In biopharma research, study plans which describe the study design and experimental methods in full detail, including the planned statistical methods and analyses, and any deviations to these plans as the study progresses, are usually mandatory for studies that are critical for decision-making. Study plans are more rarely written for exploratory, pilot studies. Nonclinical CROs use study plan templates that include statistical analysis methodologies, which are generally shared with customers. In our experience, CROs and academic drug discovery centers are very willing to discuss and adapt study designs to suit customer needs. Collaboratively building a study plan is a good opportunity to share knowledge, ensure that a study is conducted and reported according to expectations, and work to identify and reduce conscious and unconscious biases. Across all sectors, planning ahead for in vivo pharmacology studies is more elaborate than for in vitro experiments, due to animal ethics requirements and the logistics of animal care and welfare. However, nonclinical study plans are not normally published, whereas clinical trial protocols are available in online databases such as the EU (https://www.clinicaltrialsregister.eu) and US (https://clinicaltrials.gov/) registers. A few initiatives, such as OSF’s “preregistration challenge” (Open Science Foundation, Preregistration Challenge, Plan, Test, Discover, https://osf.io/x5w7h), have begun to promote formal preregistration of nonclinical study protocols, as a means to improve research quality (Nosek et al. 2018). However, preregistering every single nonclinical pharmacological study protocol in a public register would be difficult in practice, for confidentiality considerations, but also due to a perceived incompatibility with the pace of research in all sectors.

Overall, our experience in the field of neuroscience is that the implementation of experimental bias reduction measures is highly variable, within and across sectors, and meta-analyses of scientific publications have shown that there is clearly room for improvement, at least in the reporting of these measures (van der Worp et al. 2010; Egan et al. 2016).
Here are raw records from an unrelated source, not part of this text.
/-- MEASUREMENT_SAMPLE of a part in service whose sampling timer runs completes: each fitted channel takes its raw
count, its figure in rounded stages clamped to the range, and its state by the first-sample, out-of-range and
recovery rules; an unfitted channel stays. The next sample is due 10 ms after this one. The corner map in force
is taken, and each corner's mode follows from its mapped height channel (an unfitted one counts as FAILED), its
valve pair, level freeze and its zone; a corner that becomes FAILED is held and released. The was-out-of-range
flag of a corner is set when that channel enters HELD or FAILED. While the channel is VALID the filtered height
is seeded with 16 times the value, or moves toward it by the rounded 8th at standstill or kneeling and the 64th
otherwise; the bottomed flag is yes exactly at a reported height of -95 or lower; a corner then commanded
EXHAUST is held with reason BOTTOMED; it captures its axle's load when it bottoms without one, and clears it
when it comes up with its zone UP and no level freeze. The first sample of the start-up does the same, starts
the period timers and brings the part into service. That the mode is derived before the filter and the filter
and its BOTTOMED hold come before the supply test is the model's order within one sample (log entry 10). That a
corner still without a filtered height is seeded by the channel then mapped to it, however long VALID, is the
model's choice (log entry 42). That an expiry moves the clock to its moment is the model's own (log entry 1). -/
def Obligations.SampleTakesEveryChannel : Prop :=
  (∀ (s : State) (due : Nat) (raw : PerChan Nat),
      s.service = .inService →
      s.periods.sample = some due →
    ∃ t, exec (.measurementSample raw) s = .next t ∧
      (t.now = max s.now due ∧ t.periods = { s.periods with sample := some (due + 10) } ∧ t.map = s.cfg.cornerMap ∧
      (∀ c : Chan,
        let k := s.cfg.calib.get c
        let r := s.chans.get c
        let n := raw.get c
        let u := t.chans.get c
        let first := rdiv (((n : Int) - k.offset) * k.scale) 4096
        let x := clampInt (chanRange c).1 (chanRange c).2 (if k.gainOn then rdiv (first * k.trim) 1000 else first)
        (k.fitted = false → u = r) ∧
        (k.fitted = true → u.raw = n ∧
          if 40 ≤ n ∧ n ≤ 4055 then
            u.wasOut = r.wasOut ∧
            if r.st = none ∨ r.st = some .valid then u.st = some .valid ∧ u.value = some x
            else if 1000 ≤ r.recTime + 10 then u.st = some .valid ∧ u.value = some x ∧ u.failTime = 0 ∧ u.recTime = 0
            else u.st = r.st ∧ u.value = r.value ∧ u.failTime = r.failTime ∧ u.recTime = r.recTime + 10
          else
            u.value = (if r.st = none then none else r.value) ∧ u.recTime = 0 ∧
            if r.st = none ∨ r.st = some .valid then u.st = some .held ∧ u.failTime = 10 ∧ u.wasOut = true
            else if r.st = some .held then
              if 500 ≤ r.failTime + 10 then u.st = some .failed ∧ u.failTime = 500
              else u.st = some .held ∧ u.failTime = r.failTime + 10
            else u.st = some .failed ∧ u.failTime = r.failTime)) ∧
      (∀ k : Corner,
        let c := s.corner k
        let u := t.corner k
        let own := Chan.h (s.cfg.cornerMap.get k).height
        let still := s.motion.speedState = .standstill
        let low := (t.zone (zoneOf k)).state ≠ .up
        u.mode = (if (t.chans.get own).st = some .failed ∨ (s.cfg.calib.get own).fitted = false ∨ (s.act.c.get k).failed = true
          then .failed else if s.rr.published.any Restraint.levelFreeze then .frozen else if low then .kneel else .ride) ∧
        (c.mode ≠ .failed → u.mode = .failed → u.valve = .hold ∧ u.reason = some .failed ∧ (t.act.c.get k).release = true) ∧
        (u.wasOut = true ↔ c.wasOut = true ∨ ((t.chans.get own).st ≠ (s.chans.get own).st ∧
          ((t.chans.get own).st = some .held ∨ (t.chans.get own).st = some .failed))) ∧
        match (t.chans.get own).validFigure with
        | none => u.filtered = c.filtered ∧ u.bottomed = c.bottomed
        | some x =>
          let seed := fun (n : Nat) => match c.filtered with
            | none => 16 * x
            | some f => f + rdiv (16 * x - f) n
          let deep := decide (rdiv (u.filtered.getD 0) 16 ≤ -95)
          (u.filtered = some (seed 8) ∨ u.filtered = some (seed 64)) ∧
          (still ∨ u.mode = .kneel → u.filtered = some (seed 8)) ∧
          (¬ still → (s.zone (zoneOf k)).state = .up ∨ s.rr.published.any Restraint.levelFreeze = true ∨ (s.act.c.get k).failed = true →
            u.filtered = some (seed 64)) ∧
          u.bottomed = deep ∧
          (c.valve = .exhaust → deep = true → u.valve = .hold ∧
            (u.mode = .ride ∨ u.mode = .kneel → u.reason = some .bottomed ∧ (t.act.c.get k).command = some .hold)) ∧
          (deep = true → c.bottomed = false → c.frozen = .absent → u.frozen =
            match (s.bdu.axles.get (axleOf k)).load with
            | some n => .figure n
            | none => .noFigure) ∧
          (deep = true → c.bottomed = true → u.frozen = c.frozen) ∧
          (deep = false → c.bottomed = true → u.frozen = if low ∨ s.rr.published.any Restraint.levelFreeze = true then c.frozen else .absent)))) ∧
  (∀ (s : State) (raw : PerChan Nat),
      s.service = .firstSample →
    ∃ t, exec (.measurementSample raw) s = .next t ∧
      (t.now = s.now ∧ t.service = .inService ∧ t.periods.sample = some (s.now + 10) ∧ t.periods.brake = some (s.now + 10) ∧
      t.periods.levelling = some (s.now + 100) ∧ t.periods.articulation = some (s.now + 20) ∧ t.map = s.cfg.cornerMap ∧
      (∀ c : Chan,
        let k := s.cfg.calib.get c
        let r := s.chans.get c
        let n := raw.get c
        let u := t.chans.get c
        let first := rdiv (((n : Int) - k.offset) * k.scale) 4096
        let x := clampInt (chanRange c).1 (chanRange c).2 (if k.gainOn then rdiv (first * k.trim) 1000 else first)
        (k.fitted = false → u = r) ∧
        (k.fitted = true → u.raw = n ∧
          if 40 ≤ n ∧ n ≤ 4055 then
            u.wasOut = r.wasOut ∧
            if r.st = none ∨ r.st = some .valid then u.st = some .valid ∧ u.value = some x
            else if 1000 ≤ r.recTime + 10 then u.st = some .valid ∧ u.value = some x ∧ u.failTime = 0 ∧ u.recTime = 0
            else u.st = r.st ∧ u.value = r.value ∧ u.failTime = r.failTime ∧ u.recTime = r.recTime + 10
          else
            u.value = (if r.st = none then none else r.value) ∧ u.recTime = 0 ∧
            if r.st = none ∨ r.st = some .valid then u.st = some .held ∧ u.failTime = 10 ∧ u.wasOut = true
            else if r.st = some .held then
              if 500 ≤ r.failTime + 10 then u.st = some .failed ∧ u.failTime = 500
              else u.st = some .held ∧ u.failTime = r.failTime + 10
            else u.st = some .failed ∧ u.failTime = r.failTime)) ∧
      (∀ k : Corner,
        let c := s.corner k
        let u := t.corner k
        let own := Chan.h (s.cfg.cornerMap.get k).height
        let still := s.motion.speedState = .standstill
        let low := (t.zone (zoneOf k)).state ≠ .up
        u.mode = (if (t.chans.get own).st = some .failed ∨ (s.cfg.calib.get own).fitted = false ∨ (s.act.c.get k).failed = true
          then .failed else if s.rr.published.any Restraint.levelFreeze then .frozen else if low then .kneel else .ride) ∧
        (c.mode ≠ .failed → u.mode = .failed → u.valve = .hold ∧ u.reason = some .failed ∧ (t.act.c.get k).release = true) ∧
        (u.wasOut = true ↔ c.wasOut = true ∨ ((t.chans.get own).st ≠ (s.chans.get own).st ∧
          ((t.chans.get own).st = some .held ∨ (t.chans.get own).st = some .failed))) ∧
        match (t.chans.get own).validFigure with
        | none => u.filtered = c.filtered ∧ u.bottomed = c.bottomed
        | some x =>
          let seed := fun (n : Nat) => match c.filtered with
            | none => 16 * x
            | some f => f + rdiv (16 * x - f) n
          let deep := decide (rdiv (u.filtered.getD 0) 16 ≤ -95)
          (u.filtered = some (seed 8) ∨ u.filtered = some (seed 64)) ∧
          (still ∨ u.mode = .kneel → u.filtered = some (seed 8)) ∧
          (¬ still → (s.zone (zoneOf k)).state = .up ∨ s.rr.published.any Restraint.levelFreeze = true ∨ (s.act.c.get k).failed = true →
            u.filtered = some (seed 64)) ∧
          u.bottomed = deep ∧
          (c.valve = .exhaust → deep = true → u.valve = .hold ∧
            (u.mode = .ride ∨ u.mode = .kneel → u.reason = some .bottomed ∧ (t.act.c.get k).command = some .hold)) ∧
          (deep = true → c.bottomed = false → c.frozen = .absent → u.frozen =
            match (s.bdu.axles.get (axleOf k)).load with
            | some n => .figure n
            | none => .noFigure) ∧
          (deep = true → c.bottomed = true → u.frozen = c.frozen) ∧
          (deep = false → c.bottomed = true → u.frozen = if low ∨ s.rr.published.any Restraint.levelFreeze = true then c.frozen else .absent))))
Different field- and sector-related practices and weights on bias reduction measures, such as blinding and randomization (see chapter “Blinding and Randomization”), can be expected. In the clinical setting, blinding is a means to reduce observer bias, which, along with randomization to reduce selection bias, underlies the higher ranking of RCTs over, for example, open-label trials. Both blinding and randomization are relevant to nonclinical studies because the awareness of treatment or condition allocation can produce observer bias in study conduct and data analysis. Neurobehavioral measures are among the most incriminated for their susceptibility to observer bias. But even automated data capture can be biased if there are no standards for threshold and cutoff values. Observer bias is also a risk, for example, when visually counting immunolabeled cells, selecting areas for analysis in brain imaging data, and choosing recording sites or cells in manual electrophysiology experiments. Blinding has its limitations; blinding integrity may lost, such as when using transgenic mice (which are often noticeably different in appearance or behavior compared to wild-type littermates) or in pathological settings that induce visible body changes, and the experimenter’s unawareness of group allocation will not be sufficient to limit the effect observing animals can have on their behavior (analogous to the Hawthorne effect in social sciences, see https://catalogofbias.org/biases/hawthorne-effect/).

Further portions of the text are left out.